● **Data supplied**:
= = = = =

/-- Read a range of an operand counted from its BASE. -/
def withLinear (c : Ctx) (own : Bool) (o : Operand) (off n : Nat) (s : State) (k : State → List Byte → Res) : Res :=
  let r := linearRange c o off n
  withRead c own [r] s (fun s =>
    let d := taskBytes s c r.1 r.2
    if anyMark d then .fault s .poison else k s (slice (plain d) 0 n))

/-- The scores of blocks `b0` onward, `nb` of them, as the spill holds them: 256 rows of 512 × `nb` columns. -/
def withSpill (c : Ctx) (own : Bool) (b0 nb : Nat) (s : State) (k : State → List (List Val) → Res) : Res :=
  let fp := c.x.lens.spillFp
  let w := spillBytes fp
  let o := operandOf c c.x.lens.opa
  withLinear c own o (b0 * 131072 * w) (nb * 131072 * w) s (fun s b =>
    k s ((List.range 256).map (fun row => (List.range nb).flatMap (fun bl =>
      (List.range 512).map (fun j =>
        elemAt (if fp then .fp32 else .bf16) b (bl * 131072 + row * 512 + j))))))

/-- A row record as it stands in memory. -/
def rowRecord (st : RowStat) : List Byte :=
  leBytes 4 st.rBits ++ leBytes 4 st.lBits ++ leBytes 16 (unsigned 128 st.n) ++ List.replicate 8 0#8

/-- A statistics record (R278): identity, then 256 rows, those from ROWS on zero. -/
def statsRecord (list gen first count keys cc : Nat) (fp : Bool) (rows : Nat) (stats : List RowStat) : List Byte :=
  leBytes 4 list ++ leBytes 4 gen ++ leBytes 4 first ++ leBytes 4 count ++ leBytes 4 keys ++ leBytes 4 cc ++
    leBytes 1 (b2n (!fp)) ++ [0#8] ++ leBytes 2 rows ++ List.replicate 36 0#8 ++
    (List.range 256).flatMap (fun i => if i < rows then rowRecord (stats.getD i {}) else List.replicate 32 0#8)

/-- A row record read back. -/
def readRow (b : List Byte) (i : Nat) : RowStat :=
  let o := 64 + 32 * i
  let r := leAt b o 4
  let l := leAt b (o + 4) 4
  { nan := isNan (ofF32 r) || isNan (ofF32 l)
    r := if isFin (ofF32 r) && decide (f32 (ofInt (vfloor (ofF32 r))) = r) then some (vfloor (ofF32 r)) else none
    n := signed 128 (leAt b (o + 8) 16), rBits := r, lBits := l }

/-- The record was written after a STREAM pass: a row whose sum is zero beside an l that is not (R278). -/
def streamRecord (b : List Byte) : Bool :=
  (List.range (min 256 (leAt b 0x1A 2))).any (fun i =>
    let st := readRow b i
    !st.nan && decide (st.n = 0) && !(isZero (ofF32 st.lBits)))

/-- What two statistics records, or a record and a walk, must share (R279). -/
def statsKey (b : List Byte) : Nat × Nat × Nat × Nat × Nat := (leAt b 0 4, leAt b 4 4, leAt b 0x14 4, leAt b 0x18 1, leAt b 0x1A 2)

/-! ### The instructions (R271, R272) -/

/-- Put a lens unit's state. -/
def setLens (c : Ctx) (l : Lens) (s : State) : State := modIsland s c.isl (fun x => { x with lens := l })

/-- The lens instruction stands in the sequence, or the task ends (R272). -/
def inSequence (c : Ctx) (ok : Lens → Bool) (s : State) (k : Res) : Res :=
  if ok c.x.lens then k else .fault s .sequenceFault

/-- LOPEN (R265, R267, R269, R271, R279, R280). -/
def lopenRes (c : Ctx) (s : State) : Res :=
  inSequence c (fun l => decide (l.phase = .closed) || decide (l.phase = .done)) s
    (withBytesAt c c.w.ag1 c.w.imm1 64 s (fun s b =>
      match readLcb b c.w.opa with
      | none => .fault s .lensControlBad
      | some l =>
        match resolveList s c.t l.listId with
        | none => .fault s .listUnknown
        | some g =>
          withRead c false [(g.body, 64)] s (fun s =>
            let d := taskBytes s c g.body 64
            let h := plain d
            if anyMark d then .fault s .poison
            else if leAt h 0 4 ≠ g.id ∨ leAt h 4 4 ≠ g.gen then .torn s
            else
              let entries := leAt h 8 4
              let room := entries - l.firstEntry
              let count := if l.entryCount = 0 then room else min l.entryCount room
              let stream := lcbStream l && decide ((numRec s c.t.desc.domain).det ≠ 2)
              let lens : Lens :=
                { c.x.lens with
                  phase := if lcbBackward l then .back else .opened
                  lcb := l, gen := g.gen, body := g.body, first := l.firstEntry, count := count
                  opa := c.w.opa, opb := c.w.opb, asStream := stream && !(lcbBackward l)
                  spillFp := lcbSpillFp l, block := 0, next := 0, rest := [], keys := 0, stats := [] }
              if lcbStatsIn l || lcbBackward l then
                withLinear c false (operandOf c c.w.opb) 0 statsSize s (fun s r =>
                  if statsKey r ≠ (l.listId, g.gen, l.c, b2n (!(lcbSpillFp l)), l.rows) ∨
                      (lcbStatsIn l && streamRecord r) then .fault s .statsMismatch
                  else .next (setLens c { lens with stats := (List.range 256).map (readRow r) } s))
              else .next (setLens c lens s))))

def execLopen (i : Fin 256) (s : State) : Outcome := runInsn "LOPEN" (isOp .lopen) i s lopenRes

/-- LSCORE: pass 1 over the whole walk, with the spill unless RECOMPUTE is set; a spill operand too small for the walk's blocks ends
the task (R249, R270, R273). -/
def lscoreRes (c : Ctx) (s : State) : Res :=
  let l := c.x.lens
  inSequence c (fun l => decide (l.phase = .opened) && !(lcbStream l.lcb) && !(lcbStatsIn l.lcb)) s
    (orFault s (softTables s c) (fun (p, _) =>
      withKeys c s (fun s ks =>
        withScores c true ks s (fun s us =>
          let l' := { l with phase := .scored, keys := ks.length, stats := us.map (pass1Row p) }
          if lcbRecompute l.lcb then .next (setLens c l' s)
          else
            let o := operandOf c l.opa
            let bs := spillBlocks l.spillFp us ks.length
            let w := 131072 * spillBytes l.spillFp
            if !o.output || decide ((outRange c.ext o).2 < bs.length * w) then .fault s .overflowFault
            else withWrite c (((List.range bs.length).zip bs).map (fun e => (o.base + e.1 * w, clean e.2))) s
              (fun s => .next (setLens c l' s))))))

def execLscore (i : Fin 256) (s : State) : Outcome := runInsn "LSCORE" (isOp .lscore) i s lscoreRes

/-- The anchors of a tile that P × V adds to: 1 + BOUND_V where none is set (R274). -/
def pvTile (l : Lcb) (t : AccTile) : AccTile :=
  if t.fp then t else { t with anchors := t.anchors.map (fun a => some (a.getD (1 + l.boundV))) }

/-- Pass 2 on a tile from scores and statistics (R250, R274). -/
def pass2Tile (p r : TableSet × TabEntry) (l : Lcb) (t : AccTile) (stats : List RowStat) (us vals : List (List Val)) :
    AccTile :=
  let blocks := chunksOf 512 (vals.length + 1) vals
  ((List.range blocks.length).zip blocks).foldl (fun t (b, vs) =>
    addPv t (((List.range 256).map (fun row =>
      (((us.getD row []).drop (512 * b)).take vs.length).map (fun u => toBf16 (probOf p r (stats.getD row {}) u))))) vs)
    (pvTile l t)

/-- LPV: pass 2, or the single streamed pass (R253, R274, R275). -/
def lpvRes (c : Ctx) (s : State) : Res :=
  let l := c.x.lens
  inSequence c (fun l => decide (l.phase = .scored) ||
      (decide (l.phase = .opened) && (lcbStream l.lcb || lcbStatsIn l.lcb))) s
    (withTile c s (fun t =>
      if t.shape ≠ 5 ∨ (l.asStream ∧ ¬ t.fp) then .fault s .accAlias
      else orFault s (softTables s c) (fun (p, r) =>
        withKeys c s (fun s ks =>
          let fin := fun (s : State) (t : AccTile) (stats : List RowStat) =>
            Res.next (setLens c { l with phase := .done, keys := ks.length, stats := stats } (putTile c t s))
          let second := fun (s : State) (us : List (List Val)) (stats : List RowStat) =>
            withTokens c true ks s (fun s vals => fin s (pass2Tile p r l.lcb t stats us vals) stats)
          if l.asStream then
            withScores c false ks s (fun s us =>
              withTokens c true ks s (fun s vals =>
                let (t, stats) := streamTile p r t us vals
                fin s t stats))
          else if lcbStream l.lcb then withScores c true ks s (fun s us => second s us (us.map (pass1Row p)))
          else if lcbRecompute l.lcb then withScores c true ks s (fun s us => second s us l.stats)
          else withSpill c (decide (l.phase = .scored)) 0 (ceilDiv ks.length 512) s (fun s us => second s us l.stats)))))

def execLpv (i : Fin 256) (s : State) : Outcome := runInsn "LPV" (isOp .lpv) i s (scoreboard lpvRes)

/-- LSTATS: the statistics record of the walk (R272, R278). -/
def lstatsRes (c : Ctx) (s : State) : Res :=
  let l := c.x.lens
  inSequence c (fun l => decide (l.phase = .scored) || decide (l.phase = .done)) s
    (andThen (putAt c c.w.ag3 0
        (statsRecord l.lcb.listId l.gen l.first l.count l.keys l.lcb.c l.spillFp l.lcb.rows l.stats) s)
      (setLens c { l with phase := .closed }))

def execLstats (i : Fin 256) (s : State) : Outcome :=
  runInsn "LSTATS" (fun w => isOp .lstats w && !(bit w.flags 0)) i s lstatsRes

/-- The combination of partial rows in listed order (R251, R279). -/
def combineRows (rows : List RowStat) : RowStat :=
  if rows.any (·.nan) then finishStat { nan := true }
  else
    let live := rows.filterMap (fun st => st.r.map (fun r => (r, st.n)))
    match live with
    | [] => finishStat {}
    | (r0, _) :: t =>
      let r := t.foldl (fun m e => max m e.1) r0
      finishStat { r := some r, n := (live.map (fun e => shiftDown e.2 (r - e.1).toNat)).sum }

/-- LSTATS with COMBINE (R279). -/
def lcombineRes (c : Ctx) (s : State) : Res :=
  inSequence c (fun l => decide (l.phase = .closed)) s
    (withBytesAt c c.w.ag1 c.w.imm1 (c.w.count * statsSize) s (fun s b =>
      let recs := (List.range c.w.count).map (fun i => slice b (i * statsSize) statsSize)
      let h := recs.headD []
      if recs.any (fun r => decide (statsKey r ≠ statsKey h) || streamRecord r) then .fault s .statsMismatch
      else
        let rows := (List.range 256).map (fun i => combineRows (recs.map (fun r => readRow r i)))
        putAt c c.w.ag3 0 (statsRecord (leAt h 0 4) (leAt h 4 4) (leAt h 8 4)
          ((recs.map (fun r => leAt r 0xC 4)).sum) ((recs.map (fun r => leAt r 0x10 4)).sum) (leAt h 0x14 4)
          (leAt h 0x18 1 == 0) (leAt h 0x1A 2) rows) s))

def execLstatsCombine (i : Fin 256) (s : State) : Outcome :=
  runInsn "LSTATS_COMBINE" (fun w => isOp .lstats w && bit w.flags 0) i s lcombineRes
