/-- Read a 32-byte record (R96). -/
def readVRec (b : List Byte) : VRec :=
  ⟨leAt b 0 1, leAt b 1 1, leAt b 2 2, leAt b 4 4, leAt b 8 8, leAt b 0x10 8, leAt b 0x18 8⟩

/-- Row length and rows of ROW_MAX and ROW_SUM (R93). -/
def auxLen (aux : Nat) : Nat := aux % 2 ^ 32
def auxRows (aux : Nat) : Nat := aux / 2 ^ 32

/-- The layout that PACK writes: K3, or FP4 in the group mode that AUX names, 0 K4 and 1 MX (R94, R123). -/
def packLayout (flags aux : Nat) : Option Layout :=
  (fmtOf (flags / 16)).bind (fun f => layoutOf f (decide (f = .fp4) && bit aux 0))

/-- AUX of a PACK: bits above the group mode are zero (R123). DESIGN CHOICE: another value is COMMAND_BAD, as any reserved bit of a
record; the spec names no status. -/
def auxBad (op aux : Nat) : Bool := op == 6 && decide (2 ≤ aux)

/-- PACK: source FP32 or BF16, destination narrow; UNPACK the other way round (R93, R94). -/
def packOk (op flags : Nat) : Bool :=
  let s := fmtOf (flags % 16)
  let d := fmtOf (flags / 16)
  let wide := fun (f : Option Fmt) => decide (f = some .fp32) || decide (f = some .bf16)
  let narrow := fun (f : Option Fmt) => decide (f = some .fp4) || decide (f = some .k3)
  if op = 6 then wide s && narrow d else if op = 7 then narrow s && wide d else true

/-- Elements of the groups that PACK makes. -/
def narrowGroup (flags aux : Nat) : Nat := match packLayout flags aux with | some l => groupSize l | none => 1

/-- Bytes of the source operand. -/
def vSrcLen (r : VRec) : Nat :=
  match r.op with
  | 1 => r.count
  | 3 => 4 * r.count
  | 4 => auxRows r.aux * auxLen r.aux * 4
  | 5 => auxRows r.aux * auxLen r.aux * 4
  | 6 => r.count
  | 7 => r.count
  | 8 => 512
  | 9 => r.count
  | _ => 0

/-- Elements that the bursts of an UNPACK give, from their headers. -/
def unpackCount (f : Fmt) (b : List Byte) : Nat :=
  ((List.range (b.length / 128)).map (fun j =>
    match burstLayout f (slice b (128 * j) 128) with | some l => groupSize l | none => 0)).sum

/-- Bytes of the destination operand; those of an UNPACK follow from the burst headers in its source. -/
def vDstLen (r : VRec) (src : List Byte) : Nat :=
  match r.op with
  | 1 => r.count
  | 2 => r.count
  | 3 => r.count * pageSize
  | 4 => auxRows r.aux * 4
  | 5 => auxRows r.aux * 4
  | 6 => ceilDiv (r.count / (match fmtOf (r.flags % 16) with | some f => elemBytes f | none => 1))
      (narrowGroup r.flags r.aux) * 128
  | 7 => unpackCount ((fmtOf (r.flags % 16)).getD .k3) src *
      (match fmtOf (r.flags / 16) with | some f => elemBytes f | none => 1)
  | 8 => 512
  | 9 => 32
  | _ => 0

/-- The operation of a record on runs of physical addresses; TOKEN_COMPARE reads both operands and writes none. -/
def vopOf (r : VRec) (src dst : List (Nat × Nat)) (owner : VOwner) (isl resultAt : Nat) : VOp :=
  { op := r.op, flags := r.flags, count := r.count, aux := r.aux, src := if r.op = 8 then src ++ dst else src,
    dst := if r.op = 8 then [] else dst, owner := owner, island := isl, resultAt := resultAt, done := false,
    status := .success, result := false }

= = = = =

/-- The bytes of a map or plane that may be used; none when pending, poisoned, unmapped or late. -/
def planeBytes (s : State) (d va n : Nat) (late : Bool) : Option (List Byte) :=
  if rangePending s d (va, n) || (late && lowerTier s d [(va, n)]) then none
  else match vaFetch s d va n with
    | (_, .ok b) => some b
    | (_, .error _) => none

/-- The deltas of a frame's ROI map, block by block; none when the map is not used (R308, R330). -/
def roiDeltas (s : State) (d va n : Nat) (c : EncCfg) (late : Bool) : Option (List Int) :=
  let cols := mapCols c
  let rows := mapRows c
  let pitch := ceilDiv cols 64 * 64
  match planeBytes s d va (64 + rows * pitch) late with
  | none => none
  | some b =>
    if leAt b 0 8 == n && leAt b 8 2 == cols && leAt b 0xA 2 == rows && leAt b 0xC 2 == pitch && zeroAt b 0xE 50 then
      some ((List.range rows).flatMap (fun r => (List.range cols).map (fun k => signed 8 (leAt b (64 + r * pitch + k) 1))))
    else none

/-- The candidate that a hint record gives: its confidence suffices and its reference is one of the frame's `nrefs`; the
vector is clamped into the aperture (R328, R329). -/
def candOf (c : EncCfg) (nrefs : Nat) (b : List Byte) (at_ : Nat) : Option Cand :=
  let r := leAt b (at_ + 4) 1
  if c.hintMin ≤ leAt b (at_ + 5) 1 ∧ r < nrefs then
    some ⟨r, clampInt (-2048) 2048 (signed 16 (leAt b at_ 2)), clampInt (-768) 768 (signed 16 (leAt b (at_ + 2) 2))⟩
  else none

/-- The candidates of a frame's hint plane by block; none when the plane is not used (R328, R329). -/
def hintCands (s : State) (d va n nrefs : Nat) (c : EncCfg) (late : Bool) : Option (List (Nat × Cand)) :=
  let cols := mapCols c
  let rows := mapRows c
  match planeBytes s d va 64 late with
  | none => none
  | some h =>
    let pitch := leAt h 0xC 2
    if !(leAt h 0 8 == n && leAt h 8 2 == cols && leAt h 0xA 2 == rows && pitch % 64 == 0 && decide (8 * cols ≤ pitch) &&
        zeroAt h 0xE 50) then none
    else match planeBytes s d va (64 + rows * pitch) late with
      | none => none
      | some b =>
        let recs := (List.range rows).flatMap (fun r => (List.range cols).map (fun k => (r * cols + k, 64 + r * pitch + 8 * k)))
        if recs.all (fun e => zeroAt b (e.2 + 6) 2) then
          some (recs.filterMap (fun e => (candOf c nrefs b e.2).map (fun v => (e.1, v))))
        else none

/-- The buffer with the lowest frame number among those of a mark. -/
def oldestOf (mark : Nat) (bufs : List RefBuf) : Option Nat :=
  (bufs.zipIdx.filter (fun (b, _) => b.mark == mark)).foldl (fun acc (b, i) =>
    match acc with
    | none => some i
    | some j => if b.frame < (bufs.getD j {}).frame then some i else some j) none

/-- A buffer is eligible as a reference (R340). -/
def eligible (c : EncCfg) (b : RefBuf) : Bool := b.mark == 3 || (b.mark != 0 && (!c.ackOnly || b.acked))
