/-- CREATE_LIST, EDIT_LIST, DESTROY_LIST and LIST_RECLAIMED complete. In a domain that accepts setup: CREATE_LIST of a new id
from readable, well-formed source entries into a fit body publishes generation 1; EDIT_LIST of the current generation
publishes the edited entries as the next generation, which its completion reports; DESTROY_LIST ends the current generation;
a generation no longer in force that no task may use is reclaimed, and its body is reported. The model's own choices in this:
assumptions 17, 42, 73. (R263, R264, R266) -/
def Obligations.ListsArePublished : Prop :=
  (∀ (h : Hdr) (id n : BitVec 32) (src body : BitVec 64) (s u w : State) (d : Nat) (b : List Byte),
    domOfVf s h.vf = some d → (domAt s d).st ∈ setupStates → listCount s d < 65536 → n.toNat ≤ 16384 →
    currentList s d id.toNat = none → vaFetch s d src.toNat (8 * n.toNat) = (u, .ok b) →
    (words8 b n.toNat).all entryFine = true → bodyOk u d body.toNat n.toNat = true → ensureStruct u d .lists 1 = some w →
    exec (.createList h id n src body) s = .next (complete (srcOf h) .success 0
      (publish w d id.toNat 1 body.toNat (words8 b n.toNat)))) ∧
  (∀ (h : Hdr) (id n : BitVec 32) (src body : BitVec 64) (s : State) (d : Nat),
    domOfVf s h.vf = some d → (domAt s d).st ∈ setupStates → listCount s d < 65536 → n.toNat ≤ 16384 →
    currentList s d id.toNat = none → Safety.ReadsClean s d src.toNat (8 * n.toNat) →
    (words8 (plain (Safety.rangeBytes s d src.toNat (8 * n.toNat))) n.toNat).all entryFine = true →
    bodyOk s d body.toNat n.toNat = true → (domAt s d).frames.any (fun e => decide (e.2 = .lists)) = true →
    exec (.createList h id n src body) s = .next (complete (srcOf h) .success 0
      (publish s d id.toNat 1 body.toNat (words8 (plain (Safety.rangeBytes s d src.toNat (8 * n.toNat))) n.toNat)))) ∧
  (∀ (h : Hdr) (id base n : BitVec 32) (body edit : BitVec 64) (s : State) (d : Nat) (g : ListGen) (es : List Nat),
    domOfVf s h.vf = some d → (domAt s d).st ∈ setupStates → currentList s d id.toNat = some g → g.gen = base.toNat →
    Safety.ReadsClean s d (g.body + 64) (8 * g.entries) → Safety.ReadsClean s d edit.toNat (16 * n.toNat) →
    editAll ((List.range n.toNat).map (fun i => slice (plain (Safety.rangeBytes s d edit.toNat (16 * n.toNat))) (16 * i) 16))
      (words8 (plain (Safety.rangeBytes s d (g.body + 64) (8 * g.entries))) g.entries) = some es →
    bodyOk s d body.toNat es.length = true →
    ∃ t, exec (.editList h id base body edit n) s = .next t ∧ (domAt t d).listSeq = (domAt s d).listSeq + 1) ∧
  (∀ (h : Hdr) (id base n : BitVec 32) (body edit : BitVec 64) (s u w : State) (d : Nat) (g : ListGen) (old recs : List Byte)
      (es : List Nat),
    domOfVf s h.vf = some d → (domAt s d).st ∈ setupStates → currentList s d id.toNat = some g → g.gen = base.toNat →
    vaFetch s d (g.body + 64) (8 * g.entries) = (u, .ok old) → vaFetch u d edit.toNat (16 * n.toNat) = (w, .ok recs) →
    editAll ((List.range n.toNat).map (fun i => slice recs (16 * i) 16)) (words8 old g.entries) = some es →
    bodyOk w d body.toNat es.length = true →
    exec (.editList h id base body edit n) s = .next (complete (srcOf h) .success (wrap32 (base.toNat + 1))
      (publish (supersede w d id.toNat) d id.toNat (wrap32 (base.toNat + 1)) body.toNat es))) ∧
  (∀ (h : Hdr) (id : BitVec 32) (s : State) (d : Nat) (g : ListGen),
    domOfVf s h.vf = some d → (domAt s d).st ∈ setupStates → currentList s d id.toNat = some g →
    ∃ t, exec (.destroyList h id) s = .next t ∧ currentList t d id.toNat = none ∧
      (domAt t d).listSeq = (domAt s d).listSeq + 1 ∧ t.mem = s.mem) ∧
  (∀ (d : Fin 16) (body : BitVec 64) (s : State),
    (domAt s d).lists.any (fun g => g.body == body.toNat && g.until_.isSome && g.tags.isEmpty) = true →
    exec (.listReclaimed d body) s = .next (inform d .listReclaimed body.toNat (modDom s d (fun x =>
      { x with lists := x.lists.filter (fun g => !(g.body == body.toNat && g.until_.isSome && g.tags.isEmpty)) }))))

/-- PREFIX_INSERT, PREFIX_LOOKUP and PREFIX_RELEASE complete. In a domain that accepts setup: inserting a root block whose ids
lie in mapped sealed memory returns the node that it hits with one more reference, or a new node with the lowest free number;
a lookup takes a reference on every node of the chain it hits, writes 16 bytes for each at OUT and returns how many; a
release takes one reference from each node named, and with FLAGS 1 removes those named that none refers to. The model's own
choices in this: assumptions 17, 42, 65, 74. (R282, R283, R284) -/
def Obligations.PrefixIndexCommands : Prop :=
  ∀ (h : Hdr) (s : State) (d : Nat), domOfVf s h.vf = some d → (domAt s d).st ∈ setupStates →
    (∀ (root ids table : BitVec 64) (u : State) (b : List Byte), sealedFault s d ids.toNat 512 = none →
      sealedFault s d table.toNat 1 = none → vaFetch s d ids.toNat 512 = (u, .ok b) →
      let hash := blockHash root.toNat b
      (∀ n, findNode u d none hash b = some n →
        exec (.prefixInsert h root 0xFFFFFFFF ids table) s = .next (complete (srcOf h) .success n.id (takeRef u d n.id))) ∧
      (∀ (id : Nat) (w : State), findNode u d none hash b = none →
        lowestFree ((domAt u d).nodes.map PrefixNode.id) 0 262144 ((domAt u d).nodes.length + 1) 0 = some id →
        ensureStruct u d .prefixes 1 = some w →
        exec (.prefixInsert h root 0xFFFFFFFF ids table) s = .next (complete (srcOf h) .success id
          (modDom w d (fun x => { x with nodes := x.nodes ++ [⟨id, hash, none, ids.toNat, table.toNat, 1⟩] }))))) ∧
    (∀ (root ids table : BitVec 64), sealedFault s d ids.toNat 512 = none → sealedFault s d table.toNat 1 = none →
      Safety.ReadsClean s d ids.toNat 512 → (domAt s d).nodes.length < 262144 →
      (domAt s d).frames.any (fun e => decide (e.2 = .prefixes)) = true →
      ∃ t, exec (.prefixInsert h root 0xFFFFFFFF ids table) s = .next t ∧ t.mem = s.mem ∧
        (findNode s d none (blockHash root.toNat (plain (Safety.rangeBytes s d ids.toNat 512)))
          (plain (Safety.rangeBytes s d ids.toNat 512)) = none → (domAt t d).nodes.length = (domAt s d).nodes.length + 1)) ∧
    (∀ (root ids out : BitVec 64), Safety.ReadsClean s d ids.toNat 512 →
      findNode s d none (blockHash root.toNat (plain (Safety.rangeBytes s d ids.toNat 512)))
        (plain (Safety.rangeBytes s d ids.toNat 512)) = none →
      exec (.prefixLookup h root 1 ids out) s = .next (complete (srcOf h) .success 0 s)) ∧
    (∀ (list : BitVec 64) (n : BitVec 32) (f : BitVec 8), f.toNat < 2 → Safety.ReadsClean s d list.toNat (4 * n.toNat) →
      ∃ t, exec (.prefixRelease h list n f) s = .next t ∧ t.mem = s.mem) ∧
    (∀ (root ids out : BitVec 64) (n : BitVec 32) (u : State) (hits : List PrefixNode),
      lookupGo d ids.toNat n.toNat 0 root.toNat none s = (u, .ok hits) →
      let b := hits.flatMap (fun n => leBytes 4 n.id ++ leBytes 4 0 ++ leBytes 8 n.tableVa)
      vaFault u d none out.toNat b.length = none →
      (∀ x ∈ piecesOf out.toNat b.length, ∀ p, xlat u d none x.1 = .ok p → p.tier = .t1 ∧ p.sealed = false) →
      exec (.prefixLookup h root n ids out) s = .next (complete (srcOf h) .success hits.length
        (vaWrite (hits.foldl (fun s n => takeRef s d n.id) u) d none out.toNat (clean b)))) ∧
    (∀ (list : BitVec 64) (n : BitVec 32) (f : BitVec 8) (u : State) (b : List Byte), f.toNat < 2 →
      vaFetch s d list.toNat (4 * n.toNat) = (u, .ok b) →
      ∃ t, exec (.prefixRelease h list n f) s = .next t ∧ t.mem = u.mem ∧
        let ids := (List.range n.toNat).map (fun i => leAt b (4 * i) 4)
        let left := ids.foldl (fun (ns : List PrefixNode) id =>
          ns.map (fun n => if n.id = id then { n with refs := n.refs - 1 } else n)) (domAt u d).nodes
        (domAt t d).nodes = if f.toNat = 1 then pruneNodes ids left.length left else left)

= = = = =

● **What to do**: Return the span of lines in the data above that opens at the line with "let live := rows.filterMap" and closes at the line with "(fmtOf (flags /", exactly, ends included, nothing else.

● **Response to this task**:
    let live := rows.filterMap (fun st => st.r.map (fun r => (r, st.n)))
    match live with
    | [] => finishStat {}
    | (r0, _) :: t =>
      let r := t.foldl (fun m e => max m e.1) r0
      finishStat { r := some r, n := (live.map (fun e => shiftDown e.2 (r - e.1).toNat)).sum }

/-- LSTATS with COMBINE (R279). -/
def lcombineRes (c : Ctx) (s : State) : Res :=
  inSequence c (fun l => decide (l.phase = .closed)) s
    (withBytesAt c c.w.ag1 c.w.imm1 (c.w.count * statsSize) s (fun s b =>
      let recs := (List.range c.w.count).map (fun i => slice b (i * statsSize) statsSize)
      let h := recs.headD []
      if recs.any (fun r => decide (statsKey r ≠ statsKey h) || streamRecord r) then .fault s .statsMismatch
      else
        let rows := (List.range 256).map (fun i => combineRows (recs.map (fun r => readRow r i)))
        putAt c c.w.ag3 0 (statsRecord (leAt h 0 4) (leAt h 4 4) (leAt h 8 4)
          ((recs.map (fun r => leAt r 0xC 4)).sum) ((recs.map (fun r => leAt r 0x10 4)).sum) (leAt h 0x14 4)
          (leAt h 0x18 1 == 0) (leAt h 0x1A 2) rows) s))

def execLstatsCombine (i : Fin 256) (s : State) : Outcome :=
  runInsn "LSTATS_COMBINE" (fun w => isOp .lstats w && bit w.flags 0) i s lcombineRes
/-- Read a 32-byte record (R96). -/
def readVRec (b : List Byte) : VRec :=
  ⟨leAt b 0 1, leAt b 1 1, leAt b 2 2, leAt b 4 4, leAt b 8 8, leAt b 0x10 8, leAt b 0x18 8⟩

/-- Row length and rows of ROW_MAX and ROW_SUM (R93). -/
def auxLen (aux : Nat) : Nat := aux % 2 ^ 32
def auxRows (aux : Nat) : Nat := aux / 2 ^ 32

/-- The layout that PACK writes: K3, or FP4 in the group mode that AUX names, 0 K4 and 1 MX (R94, R123). -/
def packLayout (flags aux : Nat) : Option Layout :=
  (fmtOf (flags / 16)).bind (fun f => layoutOf f (decide (f = .fp4) && bit aux 0))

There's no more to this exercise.